Cyclin-dependent kinase 12 (CDK12) is an emerging therapeutic target due to its role in regulating transcription of DNA-damage response (DDR) genes. However, development of selective small molecules targeting CDK12 has been challenging due to the high degree of homology between kinase domains of CDK12 and other transcriptional CDKs, most notably CDK13. In the present study, we report the rational design and characterization of a CDK12-specific degrader, BSJ-4-116. BSJ-4-116 selectively degraded CDK12 as assessed through quantitative proteomics. Selective degradation of CDK12 resulted in premature cleavage and poly(adenylation) of DDR genes. Moreover, BSJ-4-116 exhibited potent antiproliferative effects, alone and in combination with the poly(ADP-ribose) polymerase inhibitor olaparib, as well as when used as a single agent against cell lines resistant to covalent CDK12 inhibitors. Two point mutations in CDK12 were identified that confer resistance to BSJ-4-116, demonstrating a potential mechanism that tumor cells can use to evade bivalent degrader molecules.
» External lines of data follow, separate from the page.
-- ==== Sys2Proof/Machine/BurstRx.lean ====
section
/-! DEFINITION. Bursts at the hub and the bursts that a leaf sends (R285 to R292, R294, R300 to R302, R309). -/

namespace Sys2Proof.Machine

/-! ### The open search (R303, R306, R308) -/

/-- OPEN_SEARCH_CONTEXT: a detection, or how the open contexts are decided (R303). -/
def execOpenSearchContext (sc : Nat) (e : SearchEvent) (s : State) : Host.Outcome State Fault Refusal :=
  s.run fun d =>
    if d.role ≠ .hub ∨ sc ≥ 32 ∨ !d.rxShared sc then d else
    let l := (d.burstSc sc).contexts
    let shut := fun (d : Dev) (l : List Nat) (f : Nat) =>
      d.modBurst sc fun b => { b with contexts := l, falsePre := (b.falsePre + f) % 2 ^ 32 }
    match e with
    | .detected r =>
      if autoCorr100 r < 50 then d
      else if l.length < 2 then shut d (l ++ [preamblePower r]) 0 else d.collide sc 1
    | .noWord i => if l.length ≤ i then d else shut d (l.eraseIdx i) 1
    | .oneWord i => if l.length < 2 ∨ 2 ≤ i then d else shut d (l.eraseIdx (1 - i)) 1
    | .bothWords gap =>
      match l with
      | [p, q] =>
        if gap ≥ 640 then d
        else if d.captures p q then (shut d [p] 0).collide sc 1
        else if d.captures q p then (shut d [q] 0).collide sc 1
        else (shut d [] 0).collide sc 2
      | _ => d

/-- An open burst as received: the older open context is over; entry 4,095 holds the state that it leaves (R282, R303, R306). -/
def Dev.openBurst (d : Dev) (b : OpenBurst) : BurstGot × Dev :=
  let d := d.frontTrack b.sc b.codes
  let x := d.receiveBurst none false b.sc 0 0 288 b.codes (burstAt b.arrival) b.freq (b.arrival % 8)
  (x, ((d.slips b.sc x.slips).modBurst b.sc fun c => { c with contexts := c.contexts.drop 1 }).setLem 4095 (some x.entry))

/-- The indications of a good burst header (R291, R309): runs and defects of the leaf, its SNR report, its far end's block and its quilt cell.
`dLG` and `dBDI` clear with the first header without their indication and with the fifth (assumption 34) (DESIGN CHOICE, assumption 110). -/
def Dev.headTaken (d : Dev) (n : Nat) (head : List Byte) : Dev :=
  let l := d.leafAt n
  let h := fun i => (head.getD i 0).toNat
  let lg := bit (h 11) 2
  let bdi := bit (h 11) 3
  let rep := beNat (slice head 14 2)
  let lgRun := if lg then min 3 (l.lgRun + 1) else 0
  let on := if bdi then min 5 (l.bdiOn + 1) else 0
  let off := if bdi then 0 else min 5 (l.bdiOff + 1)
  let dLG := decide (lgRun ≥ 3) || (l.dLG && lg)
  let d := d.modLeaf n fun l => { l with
    lgRun := lgRun, dLG := dLG, bdiOn := on, bdiOff := off,
    dBDI := if on ≥ 5 then true else if off ≥ 5 then false else l.dBDI,
    reports := if rep ≤ 3000 then
        l.reports.modify (fun _ => none) (h 12 % 32) fun o => some (smoothStep o rep (d.conf .smooth)) else l.reports,
    pm := { l.pm with
      farErrored := l.pm.farErrored + (if bits (h 11) 4 4 > 0 then 1 else 0), farDefect := l.pm.farDefect || bdi } }
  let d := if dLG && !l.dLG then d.raiseHub .leafLastGasp n n else d
  d.cellIn (64 + n) (slice head 16 16)

/-- A discovery burst with this header and body (R284, R303, R306). -/
def Dev.discovered (d : Dev) (b : OpenBurst) (head body : List Byte) : Dev :=
  if !(burstPartOk 40 head && burstPartOk 24 body) then d.collide b.sc 1 else
  let d := d.modBurst b.sc fun x => { x with decoded := (x.decoded + 1) % 2 ^ 32 }
  let sub := (body.getD 8 0).toNat % 16
  let rtd := (b.arrival - 700000 - 5120 * (sub : Int)).toNat
  let far := decide (d.eqdOf rtd < 0)
  let ident := beNat (body.take 8)
  match d.leafOfIdent ident, far with
  | some n, false => ((d.setLem n (d.lemAt 4095)).assignLeaf n b.sc rtd).headTaken n head
  | _, _ =>
    let sec := (toQTime d.time16).sec
    let r := d.ohd.hub.list ⟨ident, rtd, b.freq, b.power, b.sc, far, sec⟩
    let d := ((d.modHub fun _ => r.2).hubSend 1 b.sc 4095 0xFFF (identBytes ident)).raiseSc .leafDiscovered b.sc r.1
    if far then d.raiseSc .leafOutOfReach b.sc r.1 else d

/-- DISCOVERY_BURST_RECEIVED: a burst of the open search, decoded (R284, R303, R306). -/
def execDiscoveryBurstReceived (b : OpenBurst) (s : State) : Host.Outcome State Fault Refusal :=
  s.run fun d =>
    if d.role ≠ .hub ∨ b.sc ≥ 32 ∨ !d.rxShared b.sc ∨ !d.runs .lem then d else
    let r := d.openBurst b
    r.2.discovered b (r.1.bytes.take 40) ((r.1.bytes.drop 40).take 24)

/-- The place of a leaf's identity in the discovery list; of one that is not listed it is open (R316, assumption 1). -/
def Dev.listPlace (d : Dev) (n : Nat) : Nat × Dev :=
  let i := d.ohd.hub.disc.findIdx fun x => x.ident == d.conf .leafIdent n
  if i < d.ohd.hub.disc.length then (i, d) else
  let r := d.draw
  (r.1 % 65536, r.2)

/-- An echo with this header and body: one that fails a check counts as a collision; the leaf that is being ranged is active again at the round
trip measured, and its entry takes the state that the burst left unless a codeword failed (R284, R301, R303, R308). -/
def Dev.echoed (d : Dev) (b : OpenBurst) (head body : List Byte) (fail : Bool) : Dev :=
  let n := beNat (head.take 2) % 4096
  if !(burstPartOk 40 head && burstPartOk 24 body) then d.collide b.sc 1
  else if (d.leafAt n).state ≠ .ranging then d
  else
    let rtd := (b.arrival - 700000).toNat
    let eqd := d.eqdOf rtd
    let d := (if fail then d else d.setLem n (d.lemAt 4095)).headTaken n head
    if eqd < 0 then
      let i := d.listPlace n
      (i.2.modLeaf n fun l => { l with rtd := rtd }).raiseHub .leafOutOfReach n i.1
    else (((d.unquiet n).leafActive n rtd eqd.toNat).sendEqd n eqd.toNat).rangeOver n .ok

/-- ECHO_BURST_RECEIVED: the echo of a leaf being ranged, decoded (R284, R301, R308). -/
def execEchoBurstReceived (b : OpenBurst) (s : State) : Host.Outcome State Fault Refusal :=
  s.run fun d =>
    if d.role ≠ .hub ∨ !d.runs .lem then d else
    let r := d.openBurst b
    r.2.echoed b (r.1.bytes.take 40) ((r.1.bytes.drop 40).take 24) r.1.outerFail

/-! ### Granted bursts (R292, R300 to R302, R309) -/

/-- A data burst as received: header, stream bytes with the marked ones, whether an outer codeword failed, and pilot SNR in 0.01 dB. -/
structure DataGot where
  head : List Byte
  body : List Byte
  marks : List Nat
  outerFail : Bool
  snr : Nat

/-- The parts of a received burst with n stream bytes (R290). -/
def BurstGot.data (x : BurstGot) (n : Nat) : DataGot :=
  ⟨x.bytes.take 40, slice x.bytes 40 n, x.marks.filterMap fun m => if m < 40 then none else some (m - 40), x.outerFail, x.snr⟩

/-- A good data burst is counted, with the parity of the burst before, its carrier offset and its header's indications (R291, R309). -/
def Dev.burstHeader (d : Dev) (n : Nat) (freq : Int) (b : DataGot) : Dev :=
  let l := d.leafAt n
  let seq := beNat (slice b.head 2 2)
  let follows := l.bseq.any fun s => (s + 1) % 65536 == seq
  let viol := match l.bip, follows with
    | some p, true => diffBits p (b.head.getD 10 0)
    | _, _ => 0
  let d := d.modLeaf n fun l => { l with
    good := (l.good + 1) % 2 ^ 32, freq := some freq, snr := some (min b.snr 3000),
    bseq := some seq, bip := if b.outerFail then none else some (bip8 b.body), beiAcc := l.beiAcc + viol,
    pm := l.pm.late (if viol > 0 then 1 else 0) }
  let d := (d.leafJudge n).modLeaf n fun l => { l with
    pm := { l.pm with blocks := l.pm.blocks + 1, errored := l.pm.errored + b2n b.outerFail } }
  d.headTaken n b.head

/-- The stream of a burst: a bad header, a gap in `BSEQ` or another container acts as a bad chunk; the stream goes to receive stage 9
as the leaf's container, or to the stitch port, under that container's binding (R292) (DESIGN CHOICE, assumption 111). -/
def Dev.burstStream (d : Dev) (n : Nat) (envs : List PktEnv) (b : DataGot) (gap : Bool) : Dev :=
  let c := d.conf .leafCont n
  let ok := burstPartOk 40 b.head && !gap && beNat (slice b.head 4 2) / 64 == c
  let x := d.cont c true
  let r : List Delivery × Bool × ContSt :=
    if ok then x.stretch (beNat (slice b.head 6 3) / 128) b.body b.marks
    else
      let y := x.cutFrame
      (y.1, x.sync, y.2)
  let d := (d.modCont c true fun _ => r.2.2).pathBurst c ok (!b.marks.isEmpty)
  let d := if r.2.1 then d.delineation c else d
  match d.conf .contBind (2 * c + 1) with
  | 1 => (d.count .line 7 (r.1.filter (·.2)).length).deliverAll (.leaf n) r.1 envs
  | 2 => d.modCont c true fun x => { x with
      out := x.out ++ r.1.map fun e => streamFrame ({ frame := e.1, stomp := e.2 } : Pkt).outFrame }
  | _ => d.modOver fun o => { o with unbound := (o.unbound + 1) % 2 ^ 32 }

/-- A burst whose unique word arrived e eighths of a symbol from where it is expected: its header, its stream, and its entry written back if
the header is good and no codeword failed (R292, R300 to R302). -/
def Dev.burstCame (d : Dev) (n : Nat) (e freq : Int) (envs : List PktEnv) (entry : LemEntry) (b : DataGot) : Dev :=
  let d := d.modLeaf n fun l => { l with uncorr := (l.uncorr + b2n b.outerFail) % 2 ^ 32 }
  if !burstPartOk 40 b.head then
    (d.modLeaf n fun l => { l with hdrErrors := (l.hdrErrors + 1) % 2 ^ 32, missRun := 0, bip := none }).leafJudge n |>.burstStream n envs b false
  else
    let gap := (d.leafAt n).bseq.any fun s => (s + 1) % 65536 != beNat (slice b.head 2 2)
    let d := if b.outerFail then d else d.setLem n (some entry)
    ((d.burstOffset n e).burstHeader n freq b).burstStream n envs b gap

/-- The symbols by which a leaf's measured offset corrects where its unique word is expected (R300). -/
def LeafAt.shift (l : LeafAt) : Int := if l.offs.isEmpty then 0 else roundDiv (roundDiv l.offs.sum l.offs.length) 8

/-- BURST_RECEIVED: the burst of a grant that was sent to an active leaf: the leaf's entry is loaded and its unique word looked for; where it
is found the burst is received (R282, R292, R300 to R302, R309). -/
def execBurstReceived (b : DataBurst) (s : State) : Host.Outcome State Fault Refusal :=
  s.run fun d =>
    let n := b.leaf
    if d.role ≠ .hub ∨ (d.leafAt n).state ≠ .active ∨ !d.runs .lem then d else
    match (d.leafAt n).grants.find? fun g => g.frame == b.frame && g.slot == b.slot with
    | none => d
    | some g =>
      let d := d.eqdSettle n g.frame
      let l := d.leafAt n
      let sc := d.conf .leafHome n
      let entry := d.lemAt n
      let stale := match entry with
        | some x => decide (d.now > x.at' + msCycles 100)
        | none => true
      let d := d.modLeaf n fun l => { l with
        stale := (l.stale + b2n stale) % 2 ^ 32, grants := l.grants.filter fun x => decide (g.frame < x.frame ∨ g.frame = x.frame ∧ g.slot < x.slot) }
      let sw := entry.any (·.swap)
      let at' := burstAt (8 * (slotStart g.slot + l.shift))
      let d := d.frontTrack sc b.codes
      match wordPlace (d.conf .uwThresh) ((d.burstWindow entry sc b.freq at' b.codes).map fun s => if sw then s.swap else s) with
      | none => d.burstMissed n
      | some p =>
        let x := d.receiveBurst entry sw sc g.mod g.code (burstLen g.span - 352) b.codes (at' + 256 * ((p : Int) - 16) + 32 * b.fine) b.freq b.fine
        (d.slips sc x.slips).burstCame n (8 * ((p : Int) - 16 + l.shift) + b.fine) b.freq b.envs x.entry (x.data (burstBytes g.span g.mod g.code))

/-! ### At the leaf -/

/-- The subcarriers of the leaf's receive group, and the next of them after one (R291). -/
def Dev.nextRpt (d : Dev) (sc : Nat) : Nat :=
  let first := d.conf .rxFirst
  if sc < first ∨ sc + 1 ≥ first + d.conf .rxCount then first else sc + 1

/-- A burst header (R291). -/
def burstHead (btype leaf seq cont first bip ind rpt snr : Nat) (cell : List Byte) : List Byte :=
  let h := beBytes 2 (btype * 4096 + leaf) ++ beBytes 2 seq ++ beBytes 2 (cont * 64) ++ beBytes 3 (first * 128) ++ beBytes 1 0 ++
    beBytes 1 bip ++ beBytes 1 ind ++ beBytes 1 rpt ++ beBytes 1 0 ++ beBytes 2 snr ++ cell ++ List.replicate 6 0
  h ++ beBytes 2 (crc16 h)

/-- The body of a discovery or echo burst (R291) (DESIGN CHOICE, assumption 34). -/
def openBody (ident : List Byte) (sub attempt : Nat) (invited : Bool) : List Byte :=
  let b := ident ++ beBytes 1 sub ++ beBytes 1 attempt ++ beBytes 1 (b2n invited) ++ List.replicate 11 0
  b ++ beBytes 2 (crc16 b)

/-- A subcarrier's injection of errors, and the draw that says which bits it inverts (R217). -/
def Dev.injection (d : Dev) (n : Nat) : Option (Nat × Nat × Nat) × Dev :=
  if d.conf .inject n ≠ 1 then (none, d) else
  let r := d.draw
  (some (d.conf .injMant n, d.conf .injExp n, r.1), r.2)

/-- A burst leaves: its information bytes are scrambled and coded, with what an injection inverts of them, and its symbols go to pulse shaping,
the first of them at this instant at the last register before the DAC (R10, R217, R285, R288 to R290). -/
def Dev.sendBurst (d : Dev) (sc mod code : Nat) (start : Int) (bytes : List Byte) : Dev :=
  let d := d.at (d.tcReach start.toNat)
  let r := d.injection sc
  let l := burstSymbols sc mod code (flipOf r.1) bytes
  let i := d.tcInstant start.toNat
  ((r.2.modSc sc fun s => { s with enc := s.enc.push start l }).modOwn fun o => { o with lastEnd := start + symTime l.length }).emit
    (.burst sc i.1 i.2 l)

/-- What a burst header says of a leaf's reception: `SM_BIP8`, the indications of its downstream home subcarrier, the SNR of a subcarrier, and a
quilt cell; what it returns is used up (R291, R309). -/
def Dev.headFields (d : Dev) (sc rpt : Nat) : (Nat × Nat × Nat × List Byte) × Dev :=
  let acc := (d.sec sc).beiAcc
  let bei := min 8 acc
  let d := d.modSec sc fun s => { s with beiAcc := acc - bei }
  let snr := match (d.sc rpt).snr.smooth with
    | some _ => smoothVal (d.sc rpt).snr.smooth
    | none => 0xFFFF
  let k := (d.link sc).nextCell
  ((d.leaf.bip.toNat, bei * 16 + b2n (d.secFailed sc) * 8 + (if d.boot.lastGasp ≠ 0 then 4 else 0), snr, k.1),
   d.modLink sc fun _ => k.2)

/-- The leaf's data burst for a grant: its stream, its header with the section's backward indications, its SNR report and a quilt
cell (R287, R290, R291, R294) (DESIGN CHOICE, assumption 104). -/
def Dev.dataBurst (d : Dev) (g : LeafGrant) (start : Int) : Dev :=
  let mod := bits g.record 14 2
  let code := bits g.record 13 1
  let c := d.conf .ownCont
  let x := d.cont c false
  let b := streamBytes (burstBytes (bits g.record 16 3 + 1) mod code) x.out x.sent
  let d := d.modCont c false fun x => { x with out := b.2.1, sent := b.2.2.1 }
  let l := d.leaf
  let rpt := d.nextRpt l.rptSc
  let f := d.headFields g.sc rpt
  let h := burstHead 0 l.id l.bseq c (b.2.2.2.getD 0x1FFFF) f.1.1 f.1.2.1 rpt f.1.2.2.1 f.1.2.2.2
  (f.2.modOwn fun l => { l with bseq := (l.bseq + 1) % 65536, bip := bip8 b.1, rptSc := rpt }).sendBurst g.sc mod code start (h ++ b.1)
细胞周期蛋白依赖性激酶 12 (CDK12) 是一个新兴的治疗靶点，因为它在调节 DNA 损伤反应 (DDR) 基因的转录中发挥作用。然而，由于 CDK12 的激酶结构域与其他转录 CDK（尤其是 CDK13）之间的高度同源性，靶向 CDK12 的选择性小分子的开发一直具有挑战性。在本研究中，我们报告了 CDK12 特异性降解剂 BSJ-4-116 的合理设计和表征。通过定量蛋白质组学评估，BSJ-4-116 选择性降解 CDK12。CDK12 的选择性降解导致 DDR 基因的过早切割和聚（腺苷酸化）。此外，BSJ-4-116 单独或与聚（ADP-核糖）聚合酶抑制剂奥拉帕尼联合使用时表现出有效的抗增殖作用，以及用作对共价 CDK12 抑制剂耐药的细胞系的单一药物时。鉴定出 CDK12 中的两个点突变赋予对 BSJ-4-116 的抗性，证明了肿瘤细胞可以用来逃避二价降解分子的潜在机制。